EXERCISE PROMPT:
Output the listing below verbatim.

RAW DATA:
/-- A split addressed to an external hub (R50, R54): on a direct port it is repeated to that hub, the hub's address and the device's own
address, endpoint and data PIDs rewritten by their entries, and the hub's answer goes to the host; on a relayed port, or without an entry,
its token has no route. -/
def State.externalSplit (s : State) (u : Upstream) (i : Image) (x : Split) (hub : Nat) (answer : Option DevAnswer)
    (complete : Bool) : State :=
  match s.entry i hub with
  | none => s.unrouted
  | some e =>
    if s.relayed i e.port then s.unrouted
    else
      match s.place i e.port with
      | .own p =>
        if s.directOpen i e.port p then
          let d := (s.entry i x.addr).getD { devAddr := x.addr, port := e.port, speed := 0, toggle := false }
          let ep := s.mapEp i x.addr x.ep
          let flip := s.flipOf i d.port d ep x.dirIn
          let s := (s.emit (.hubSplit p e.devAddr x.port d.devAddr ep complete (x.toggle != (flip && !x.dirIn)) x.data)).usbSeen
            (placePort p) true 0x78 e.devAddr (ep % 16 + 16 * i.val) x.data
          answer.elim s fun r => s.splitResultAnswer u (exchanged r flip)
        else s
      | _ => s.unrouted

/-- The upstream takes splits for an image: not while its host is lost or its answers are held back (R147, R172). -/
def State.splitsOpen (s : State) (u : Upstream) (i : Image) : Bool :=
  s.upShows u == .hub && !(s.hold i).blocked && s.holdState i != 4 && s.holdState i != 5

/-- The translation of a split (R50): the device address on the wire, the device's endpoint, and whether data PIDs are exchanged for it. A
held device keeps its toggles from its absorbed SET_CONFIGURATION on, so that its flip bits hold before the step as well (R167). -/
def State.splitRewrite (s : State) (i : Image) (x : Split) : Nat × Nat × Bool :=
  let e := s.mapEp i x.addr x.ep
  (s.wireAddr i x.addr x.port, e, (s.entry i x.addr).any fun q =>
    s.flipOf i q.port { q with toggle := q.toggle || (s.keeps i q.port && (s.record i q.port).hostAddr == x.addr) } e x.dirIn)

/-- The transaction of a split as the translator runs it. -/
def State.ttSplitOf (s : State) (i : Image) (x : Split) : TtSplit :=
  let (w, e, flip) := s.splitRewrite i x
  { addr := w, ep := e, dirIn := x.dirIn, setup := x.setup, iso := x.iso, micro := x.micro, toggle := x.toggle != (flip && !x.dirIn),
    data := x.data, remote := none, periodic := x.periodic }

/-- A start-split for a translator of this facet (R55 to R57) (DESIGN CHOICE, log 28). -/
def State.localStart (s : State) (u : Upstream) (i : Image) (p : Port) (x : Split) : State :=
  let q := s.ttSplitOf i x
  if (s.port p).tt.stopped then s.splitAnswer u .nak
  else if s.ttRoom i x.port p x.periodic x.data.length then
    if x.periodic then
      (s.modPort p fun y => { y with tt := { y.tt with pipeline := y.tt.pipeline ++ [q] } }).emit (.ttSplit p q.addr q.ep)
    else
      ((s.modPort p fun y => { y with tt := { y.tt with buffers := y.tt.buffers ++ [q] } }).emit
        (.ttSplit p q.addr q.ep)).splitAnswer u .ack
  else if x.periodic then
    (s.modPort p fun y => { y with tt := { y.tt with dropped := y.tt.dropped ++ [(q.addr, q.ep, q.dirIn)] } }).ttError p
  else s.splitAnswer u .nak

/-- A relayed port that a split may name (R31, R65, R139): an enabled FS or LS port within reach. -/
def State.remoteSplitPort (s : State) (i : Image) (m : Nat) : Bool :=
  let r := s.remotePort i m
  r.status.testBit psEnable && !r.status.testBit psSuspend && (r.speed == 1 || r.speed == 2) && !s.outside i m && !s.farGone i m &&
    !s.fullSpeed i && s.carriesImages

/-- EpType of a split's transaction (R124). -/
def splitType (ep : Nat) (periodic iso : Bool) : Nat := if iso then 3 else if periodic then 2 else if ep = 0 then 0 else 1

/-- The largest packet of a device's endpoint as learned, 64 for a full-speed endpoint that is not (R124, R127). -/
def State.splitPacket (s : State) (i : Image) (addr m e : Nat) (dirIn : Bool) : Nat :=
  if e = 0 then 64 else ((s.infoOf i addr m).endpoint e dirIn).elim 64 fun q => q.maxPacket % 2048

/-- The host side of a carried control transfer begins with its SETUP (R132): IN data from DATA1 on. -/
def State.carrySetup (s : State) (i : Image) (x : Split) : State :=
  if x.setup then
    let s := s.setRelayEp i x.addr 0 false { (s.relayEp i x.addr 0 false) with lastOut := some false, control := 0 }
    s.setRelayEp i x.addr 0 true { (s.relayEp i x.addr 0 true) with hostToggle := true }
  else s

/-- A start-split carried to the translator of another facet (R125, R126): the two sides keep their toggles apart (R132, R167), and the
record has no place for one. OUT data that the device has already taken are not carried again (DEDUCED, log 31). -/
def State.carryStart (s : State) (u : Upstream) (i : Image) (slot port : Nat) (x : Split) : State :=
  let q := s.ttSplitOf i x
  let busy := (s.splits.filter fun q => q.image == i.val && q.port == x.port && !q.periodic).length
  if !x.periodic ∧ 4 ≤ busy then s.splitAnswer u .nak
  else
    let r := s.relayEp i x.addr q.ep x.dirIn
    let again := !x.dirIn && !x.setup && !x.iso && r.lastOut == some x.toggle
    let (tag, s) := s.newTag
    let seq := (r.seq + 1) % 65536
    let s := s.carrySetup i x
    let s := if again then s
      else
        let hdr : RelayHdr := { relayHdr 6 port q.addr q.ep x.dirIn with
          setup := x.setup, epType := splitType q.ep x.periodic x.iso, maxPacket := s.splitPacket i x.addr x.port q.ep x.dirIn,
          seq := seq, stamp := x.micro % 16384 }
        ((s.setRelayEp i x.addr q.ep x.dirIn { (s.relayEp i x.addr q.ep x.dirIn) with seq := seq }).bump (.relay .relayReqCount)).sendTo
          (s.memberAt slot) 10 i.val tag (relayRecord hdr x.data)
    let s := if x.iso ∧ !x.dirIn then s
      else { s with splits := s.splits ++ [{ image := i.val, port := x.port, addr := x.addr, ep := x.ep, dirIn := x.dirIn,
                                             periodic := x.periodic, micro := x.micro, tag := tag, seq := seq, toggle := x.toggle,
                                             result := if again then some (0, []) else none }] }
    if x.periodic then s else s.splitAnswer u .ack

EXERCISE ANSWER:
/-- A split addressed to an external hub (R50, R54): on a direct port it is repeated to that hub, the hub's address and the device's own
address, endpoint and data PIDs rewritten by their entries, and the hub's answer goes to the host; on a relayed port, or without an entry,
its token has no route. -/
def State.externalSplit (s : State) (u : Upstream) (i : Image) (x : Split) (hub : Nat) (answer : Option DevAnswer)
    (complete : Bool) : State :=
  match s.entry i hub with
  | none => s.unrouted
  | some e =>
    if s.relayed i e.port then s.unrouted
    else
      match s.place i e.port with
      | .own p =>
        if s.directOpen i e.port p then
          let d := (s.entry i x.addr).getD { devAddr := x.addr, port := e.port, speed := 0, toggle := false }
          let ep := s.mapEp i x.addr x.ep
          let flip := s.flipOf i d.port d ep x.dirIn
          let s := (s.emit (.hubSplit p e.devAddr x.port d.devAddr ep complete (x.toggle != (flip && !x.dirIn)) x.data)).usbSeen
            (placePort p) true 0x78 e.devAddr (ep % 16 + 16 * i.val) x.data
          answer.elim s fun r => s.splitResultAnswer u (exchanged r flip)
        else s
      | _ => s.unrouted

/-- The upstream takes splits for an image: not while its host is lost or its answers are held back (R147, R172). -/
def State.splitsOpen (s : State) (u : Upstream) (i : Image) : Bool :=
  s.upShows u == .hub && !(s.hold i).blocked && s.holdState i != 4 && s.holdState i != 5

/-- The translation of a split (R50): the device address on the wire, the device's endpoint, and whether data PIDs are exchanged for it. A
held device keeps its toggles from its absorbed SET_CONFIGURATION on, so that its flip bits hold before the step as well (R167). -/
def State.splitRewrite (s : State) (i : Image) (x : Split) : Nat × Nat × Bool :=
  let e := s.mapEp i x.addr x.ep
  (s.wireAddr i x.addr x.port, e, (s.entry i x.addr).any fun q =>
    s.flipOf i q.port { q with toggle := q.toggle || (s.keeps i q.port && (s.record i q.port).hostAddr == x.addr) } e x.dirIn)

/-- The transaction of a split as the translator runs it. -/
def State.ttSplitOf (s : State) (i : Image) (x : Split) : TtSplit :=
  let (w, e, flip) := s.splitRewrite i x
  { addr := w, ep := e, dirIn := x.dirIn, setup := x.setup, iso := x.iso, micro := x.micro, toggle := x.toggle != (flip && !x.dirIn),
    data := x.data, remote := none, periodic := x.periodic }

/-- A start-split for a translator of this facet (R55 to R57) (DESIGN CHOICE, log 28). -/
def State.localStart (s : State) (u : Upstream) (i : Image) (p : Port) (x : Split) : State :=
  let q := s.ttSplitOf i x
  if (s.port p).tt.stopped then s.splitAnswer u .nak
  else if s.ttRoom i x.port p x.periodic x.data.length then
    if x.periodic then
      (s.modPort p fun y => { y with tt := { y.tt with pipeline := y.tt.pipeline ++ [q] } }).emit (.ttSplit p q.addr q.ep)
    else
      ((s.modPort p fun y => { y with tt := { y.tt with buffers := y.tt.buffers ++ [q] } }).emit
        (.ttSplit p q.addr q.ep)).splitAnswer u .ack
  else if x.periodic then
    (s.modPort p fun y => { y with tt := { y.tt with dropped := y.tt.dropped ++ [(q.addr, q.ep, q.dirIn)] } }).ttError p
  else s.splitAnswer u .nak

/-- A relayed port that a split may name (R31, R65, R139): an enabled FS or LS port within reach. -/
def State.remoteSplitPort (s : State) (i : Image) (m : Nat) : Bool :=
  let r := s.remotePort i m
  r.status.testBit psEnable && !r.status.testBit psSuspend && (r.speed == 1 || r.speed == 2) && !s.outside i m && !s.farGone i m &&
    !s.fullSpeed i && s.carriesImages

/-- EpType of a split's transaction (R124). -/
def splitType (ep : Nat) (periodic iso : Bool) : Nat := if iso then 3 else if periodic then 2 else if ep = 0 then 0 else 1

/-- The largest packet of a device's endpoint as learned, 64 for a full-speed endpoint that is not (R124, R127). -/
def State.splitPacket (s : State) (i : Image) (addr m e : Nat) (dirIn : Bool) : Nat :=
  if e = 0 then 64 else ((s.infoOf i addr m).endpoint e dirIn).elim 64 fun q => q.maxPacket % 2048

/-- The host side of a carried control transfer begins with its SETUP (R132): IN data from DATA1 on. -/
def State.carrySetup (s : State) (i : Image) (x : Split) : State :=
  if x.setup then
    let s := s.setRelayEp i x.addr 0 false { (s.relayEp i x.addr 0 false) with lastOut := some false, control := 0 }
    s.setRelayEp i x.addr 0 true { (s.relayEp i x.addr 0 true) with hostToggle := true }
  else s

/-- A start-split carried to the translator of another facet (R125, R126): the two sides keep their toggles apart (R132, R167), and the
record has no place for one. OUT data that the device has already taken are not carried again (DEDUCED, log 31). -/
def State.carryStart (s : State) (u : Upstream) (i : Image) (slot port : Nat) (x : Split) : State :=
  let q := s.ttSplitOf i x
  let busy := (s.splits.filter fun q => q.image == i.val && q.port == x.port && !q.periodic).length
  if !x.periodic ∧ 4 ≤ busy then s.splitAnswer u .nak
  else
    let r := s.relayEp i x.addr q.ep x.dirIn
    let again := !x.dirIn && !x.setup && !x.iso && r.lastOut == some x.toggle
    let (tag, s) := s.newTag
    let seq := (r.seq + 1) % 65536
    let s := s.carrySetup i x
    let s := if again then s
      else
        let hdr : RelayHdr := { relayHdr 6 port q.addr q.ep x.dirIn with
          setup := x.setup, epType := splitType q.ep x.periodic x.iso, maxPacket := s.splitPacket i x.addr x.port q.ep x.dirIn,
          seq := seq, stamp := x.micro % 16384 }
        ((s.setRelayEp i x.addr q.ep x.dirIn { (s.relayEp i x.addr q.ep x.dirIn) with seq := seq }).bump (.relay .relayReqCount)).sendTo
          (s.memberAt slot) 10 i.val tag (relayRecord hdr x.data)
    let s := if x.iso ∧ !x.dirIn then s
      else { s with splits := s.splits ++ [{ image := i.val, port := x.port, addr := x.addr, ep := x.ep, dirIn := x.dirIn,
                                             periodic := x.periodic, micro := x.micro, tag := tag, seq := seq, toggle := x.toggle,
                                             result := if again then some (0, []) else none }] }
    if x.periodic then s else s.splitAnswer u .ack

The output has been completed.